Durante una operación de rescate de Médicos Sin Fronteras en el Mediterráneo, cuando Matteo Salvini aún no era ministro del Interior en Italia y no había intentado cerrar esa ruta, la primera persona rescatada fue una bebé siria de diez meses que huía con sus padres de Libia. No estaba asustada, no lloraba.

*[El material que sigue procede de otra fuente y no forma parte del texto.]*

-- ==== Sys2Proof/Laws/PerInstr.lean ====
section
/-! SUPPORT. RowBits: the word of every instruction lies in its own row of spec/opcode_table.json: its
bits under the row's mask are the row's match. The masks and matches are the table's. -/

namespace Sys2Proof.Laws

/-- A row's mask and match. -/
def RowBits.row : Instr → Word × Word
  | .cls => (0xF0FF, 0x00E0)
  | .ret => (0xF0FF, 0x00EE)
  | .jp _ => (0xF000, 0x1000)
  | .call _ => (0xF000, 0x2000)
  | .se _ _ => (0xF000, 0x3000)
  | .sne _ _ => (0xF000, 0x4000)
  | .seR _ _ => (0xF000, 0x5000)
  | .ldI8 _ _ => (0xF000, 0x6000)
  | .addI8 _ _ => (0xF000, 0x7000)
  | .ldR _ _ => (0xF00F, 0x8000)
  | .orR _ _ => (0xF00F, 0x8001)
  | .andR _ _ => (0xF00F, 0x8002)
  | .xorR _ _ => (0xF00F, 0x8003)
  | .addR _ _ => (0xF00F, 0x8004)
  | .sub _ _ => (0xF00F, 0x8005)
  | .shr _ _ => (0xF00F, 0x8006)
  | .subn _ _ => (0xF00F, 0x8007)
  | .shl _ _ => (0xF00F, 0x8008)
  | .shlE _ _ => (0xF00F, 0x800E)
  | .sneR _ _ => (0xF000, 0x9000)
  | .ldIdx _ => (0xF000, 0xA000)
  | .jpV0 _ => (0xF000, 0xB000)
  | .rnd _ _ => (0xF000, 0xC000)
  | .drw _ _ _ => (0xF000, 0xD000)
  | .skp _ => (0xF0FF, 0xE09E)
  | .sknp _ => (0xF0FF, 0xE0A1)
  | .ldVxDt _ => (0xF0FF, 0xF007)
  | .ldVxK _ => (0xF0FF, 0xF00A)
  | .ldDtVx _ => (0xF0FF, 0xF015)
  | .ldStVx _ => (0xF0FF, 0xF018)
  | .addI _ => (0xF0FF, 0xF01E)
  | .ldF _ => (0xF0FF, 0xF029)
  | .ldB _ => (0xF0FF, 0xF033)
  | .ldStore _ => (0xF0FF, 0xF055)
  | .ldLoad _ => (0xF0FF, 0xF065)

/-- The instruction's word agrees with its row. -/
def RowBits.Statement (i : Instr) : Prop := encode i &&& (RowBits.row i).1 = (RowBits.row i).2

/-- The mask of a row that fixes C alone. -/
theorem RowBits.and_class (op : Word) : op &&& 0xF000 = packNNN (fieldC op) 0 := by
  have h : ∀ k, (packNNN (fieldC op) 0).getLsbD k =
      if k < 12 then (0 : BitVec 12).getLsbD k else (fieldC op).getLsbD (k - 12) := fun _ =>
    BitVec.getLsbD_append
  apply BitVec.eq_of_getLsbD_eq
  intro k hk
  rw [h]
  interval_cases k <;> simp [fieldC]

/-- The mask of a row that fixes C and N. -/
theorem RowBits.and_class_n (op : Word) :
    op &&& 0xF00F = packXYN (fieldC op) 0 0 (fieldN op) := by
  have h : ∀ k, (packXYN (fieldC op) 0 0 (fieldN op)).getLsbD k =
      if k < 4 then (op.extractLsb' 0 4).getLsbD k
      else if k - 4 < 4 then (0 : BitVec 4).getLsbD (k - 4)
      else if k - 4 - 4 < 4 then (0 : BitVec 4).getLsbD (k - 4 - 4)
      else (fieldC op).getLsbD (k - 4 - 4 - 4) := by
    intro k
    refine BitVec.getLsbD_append.trans ?_
    refine ite_congr rfl (fun _ => rfl) (fun _ => BitVec.getLsbD_append.trans ?_)
    exact ite_congr rfl (fun _ => rfl) (fun _ => BitVec.getLsbD_append)
  apply BitVec.eq_of_getLsbD_eq
  intro k hk
  rw [h]
  interval_cases k <;> simp [fieldC]

/-- The mask of a row that fixes C and NN. -/
theorem RowBits.and_class_nn (op : Word) :
    op &&& 0xF0FF = packXNN (fieldC op) 0 (fieldNN op) := by
  have h : ∀ k, (packXNN (fieldC op) 0 (fieldNN op)).getLsbD k =
      if k < 8 then (fieldNN op).getLsbD k
      else if k - 8 < 4 then (0 : BitVec 4).getLsbD (k - 8)
      else (fieldC op).getLsbD (k - 8 - 4) := by
    intro k
    refine BitVec.getLsbD_append.trans ?_
    exact ite_congr rfl (fun _ => rfl) (fun _ => BitVec.getLsbD_append)
  apply BitVec.eq_of_getLsbD_eq
  intro k hk
  rw [h]
  interval_cases k <;> simp [fieldC, fieldNN]

theorem RowBits.cls : RowBits.Statement (.cls) := by
  simp only [RowBits.Statement, RowBits.row, encode, RowBits.and_class_nn,
    fieldC_packXNN, fieldNN_packXNN]
  rfl

theorem RowBits.ret : RowBits.Statement (.ret) := by
  simp only [RowBits.Statement, RowBits.row, encode, RowBits.and_class_nn,
    fieldC_packXNN, fieldNN_packXNN]
  rfl

theorem RowBits.jp (nnn : Addr) : RowBits.Statement (.jp nnn) := by
  simp only [RowBits.Statement, RowBits.row, encode, RowBits.and_class,
    fieldC_packNNN]
  rfl

theorem RowBits.call (nnn : Addr) : RowBits.Statement (.call nnn) := by
  simp only [RowBits.Statement, RowBits.row, encode, RowBits.and_class,
    fieldC_packNNN]
  rfl

theorem RowBits.se (x : RegIdx) (nn : Byte) : RowBits.Statement (.se x nn) := by
  simp only [RowBits.Statement, RowBits.row, encode, RowBits.and_class,
    fieldC_packXNN]
  rfl

theorem RowBits.sne (x : RegIdx) (nn : Byte) : RowBits.Statement (.sne x nn) := by
  simp only [RowBits.Statement, RowBits.row, encode, RowBits.and_class,
    fieldC_packXNN]
  rfl

theorem RowBits.seR (x : RegIdx) (y : RegIdx) : RowBits.Statement (.seR x y) := by
  simp only [RowBits.Statement, RowBits.row, encode, RowBits.and_class,
    fieldC_packXYN]
  rfl

theorem RowBits.ldI8 (x : RegIdx) (nn : Byte) : RowBits.Statement (.ldI8 x nn) := by
  simp only [RowBits.Statement, RowBits.row, encode, RowBits.and_class,
    fieldC_packXNN]
  rfl

theorem RowBits.addI8 (x : RegIdx) (nn : Byte) : RowBits.Statement (.addI8 x nn) := by
  simp only [RowBits.Statement, RowBits.row, encode, RowBits.and_class,
    fieldC_packXNN]
  rfl

theorem RowBits.ldR (x : RegIdx) (y : RegIdx) : RowBits.Statement (.ldR x y) := by
  simp only [RowBits.Statement, RowBits.row, encode, RowBits.and_class_n,
    fieldC_packXYN, fieldN_packXYN]
  rfl

theorem RowBits.orR (x : RegIdx) (y : RegIdx) : RowBits.Statement (.orR x y) := by
  simp only [RowBits.Statement, RowBits.row, encode, RowBits.and_class_n,
    fieldC_packXYN, fieldN_packXYN]
  rfl

theorem RowBits.andR (x : RegIdx) (y : RegIdx) : RowBits.Statement (.andR x y) := by
  simp only [RowBits.Statement, RowBits.row, encode, RowBits.and_class_n,
    fieldC_packXYN, fieldN_packXYN]
  rfl

theorem RowBits.xorR (x : RegIdx) (y : RegIdx) : RowBits.Statement (.xorR x y) := by
  simp only [RowBits.Statement, RowBits.row, encode, RowBits.and_class_n,
    fieldC_packXYN, fieldN_packXYN]
  rfl

theorem RowBits.addR (x : RegIdx) (y : RegIdx) : RowBits.Statement (.addR x y) := by
  simp only [RowBits.Statement, RowBits.row, encode, RowBits.and_class_n,
    fieldC_packXYN, fieldN_packXYN]
  rfl

theorem RowBits.sub (x : RegIdx) (y : RegIdx) : RowBits.Statement (.sub x y) := by
  simp only [RowBits.Statement, RowBits.row, encode, RowBits.and_class_n,
    fieldC_packXYN, fieldN_packXYN]
  rfl

theorem RowBits.shr (x : RegIdx) (y : RegIdx) : RowBits.Statement (.shr x y) := by
  simp only [RowBits.Statement, RowBits.row, encode, RowBits.and_class_n,
    fieldC_packXYN, fieldN_packXYN]
  rfl

theorem RowBits.subn (x : RegIdx) (y : RegIdx) : RowBits.Statement (.subn x y) := by
  simp only [RowBits.Statement, RowBits.row, encode, RowBits.and_class_n,
    fieldC_packXYN, fieldN_packXYN]
  rfl

theorem RowBits.shl (x : RegIdx) (y : RegIdx) : RowBits.Statement (.shl x y) := by
  simp only [RowBits.Statement, RowBits.row, encode, RowBits.and_class_n,
    fieldC_packXYN, fieldN_packXYN]
  rfl

theorem RowBits.shlE (x : RegIdx) (y : RegIdx) : RowBits.Statement (.shlE x y) := by
  simp only [RowBits.Statement, RowBits.row, encode, RowBits.and_class_n,
    fieldC_packXYN, fieldN_packXYN]
  rfl

theorem RowBits.sneR (x : RegIdx) (y : RegIdx) : RowBits.Statement (.sneR x y) := by
  simp only [RowBits.Statement, RowBits.row, encode, RowBits.and_class,
    fieldC_packXYN]
  rfl

theorem RowBits.ldIdx (nnn : Addr) : RowBits.Statement (.ldIdx nnn) := by
  simp only [RowBits.Statement, RowBits.row, encode, RowBits.and_class,
    fieldC_packNNN]
  rfl

theorem RowBits.jpV0 (nnn : Addr) : RowBits.Statement (.jpV0 nnn) := by
  simp only [RowBits.Statement, RowBits.row, encode, RowBits.and_class,
    fieldC_packNNN]
  rfl

theorem RowBits.rnd (x : RegIdx) (nn : Byte) : RowBits.Statement (.rnd x nn) := by
  simp only [RowBits.Statement, RowBits.row, encode, RowBits.and_class,
    fieldC_packXNN]
  rfl

theorem RowBits.drw (x : RegIdx) (y : RegIdx) (n : Fin 16) : RowBits.Statement (.drw x y n) := by
  simp only [RowBits.Statement, RowBits.row, encode, RowBits.and_class,
    fieldC_packXYN]
  rfl

theorem RowBits.skp (x : RegIdx) : RowBits.Statement (.skp x) := by
  simp only [RowBits.Statement, RowBits.row, encode, RowBits.and_class_nn,
    fieldC_packXNN, fieldNN_packXNN]
  rfl

theorem RowBits.sknp (x : RegIdx) : RowBits.Statement (.sknp x) := by
  simp only [RowBits.Statement, RowBits.row, encode, RowBits.and_class_nn,
    fieldC_packXNN, fieldNN_packXNN]
  rfl

theorem RowBits.ldVxDt (x : RegIdx) : RowBits.Statement (.ldVxDt x) := by
  simp only [RowBits.Statement, RowBits.row, encode, RowBits.and_class_nn,
    fieldC_packXNN, fieldNN_packXNN]
  rfl

theorem RowBits.ldVxK (x : RegIdx) : RowBits.Statement (.ldVxK x) := by
  simp only [RowBits.Statement, RowBits.row, encode, RowBits.and_class_nn,
    fieldC_packXNN, fieldNN_packXNN]
  rfl

theorem RowBits.ldDtVx (x : RegIdx) : RowBits.Statement (.ldDtVx x) := by
  simp only [RowBits.Statement, RowBits.row, encode, RowBits.and_class_nn,
    fieldC_packXNN, fieldNN_packXNN]
  rfl

theorem RowBits.ldStVx (x : RegIdx) : RowBits.Statement (.ldStVx x) := by
  simp only [RowBits.Statement, RowBits.row, encode, RowBits.and_class_nn,
    fieldC_packXNN, fieldNN_packXNN]
  rfl

theorem RowBits.addI (x : RegIdx) : RowBits.Statement (.addI x) := by
  simp only [RowBits.Statement, RowBits.row, encode, RowBits.and_class_nn,
    fieldC_packXNN, fieldNN_packXNN]
  rfl

theorem RowBits.ldF (x : RegIdx) : RowBits.Statement (.ldF x) := by
  simp only [RowBits.Statement, RowBits.row, encode, RowBits.and_class_nn,
    fieldC_packXNN, fieldNN_packXNN]
  rfl

theorem RowBits.ldB (x : RegIdx) : RowBits.Statement (.ldB x) := by
  simp only [RowBits.Statement, RowBits.row, encode, RowBits.and_class_nn,
    fieldC_packXNN, fieldNN_packXNN]
  rfl

theorem RowBits.ldStore (x : RegIdx) : RowBits.Statement (.ldStore x) := by
  simp only [RowBits.Statement, RowBits.row, encode, RowBits.and_class_nn,
    fieldC_packXNN, fieldNN_packXNN]
  rfl

theorem RowBits.ldLoad (x : RegIdx) : RowBits.Statement (.ldLoad x) := by
  simp only [RowBits.Statement, RowBits.row, encode, RowBits.and_class_nn,
    fieldC_packXNN, fieldNN_packXNN]
  rfl

end Sys2Proof.Laws
end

Era la alegría del barco: se iba en brazos de todo el mundo, jugaba con los paquistaníes rescatados, con los trabajadores humanitarios. Si normalmente la presencia de un bebé da dramatismo a una crisis humanitaria, aquí servía para desdramatizarla.

Es la extraña catarsis que se da, a veces, en este tipo de migraciones. La de niños cruzando el Egeo y los Balcanes para llegar al norte de Europa con los padres intentándoles convencer de que es una especie de yincana o de videojuego. La de los chavales centroamericanos en albergues de México jugando a fútbol a la espera de seguir su ruta hacia el norte.

La de las niñas en un recinto protegido de la ONU en Sudán del Sur, corriendo descalzas y pisando vidrios, columpiándose, pasándolo bien mientras escapan del hambre. Hacen lo que hacen los niños mientras les queda un ápice de salud: jugar. Y, mientras, se imaginan un destino. El destino fantástico que le han descrito sus padres, el destino inventado cuya imagen se han forjado a través de compañeros y compañeras de viaje. Fantasean y dicen que quieren llegar. O hacen dibujos horribles de la guerra y dicen que no quieren ir a ningún lado. O se quedan atrapados en el pasado, echan de menos su familia y dicen que quieren volver a casa, aunque siga la guerra.

¿Quiénes son? Una cosa sí tienen todos en común: no son refugiados, como hemos propuesto al principio. Alan Kurdi no era un niño refugiado. Valeria no era una niña refugiada. Si fueran refugiados, habrían recibido el asilo. Si fueran refugiados, quizá no los conoceríamos. Tuvieron su fotografía, pero no su refugio.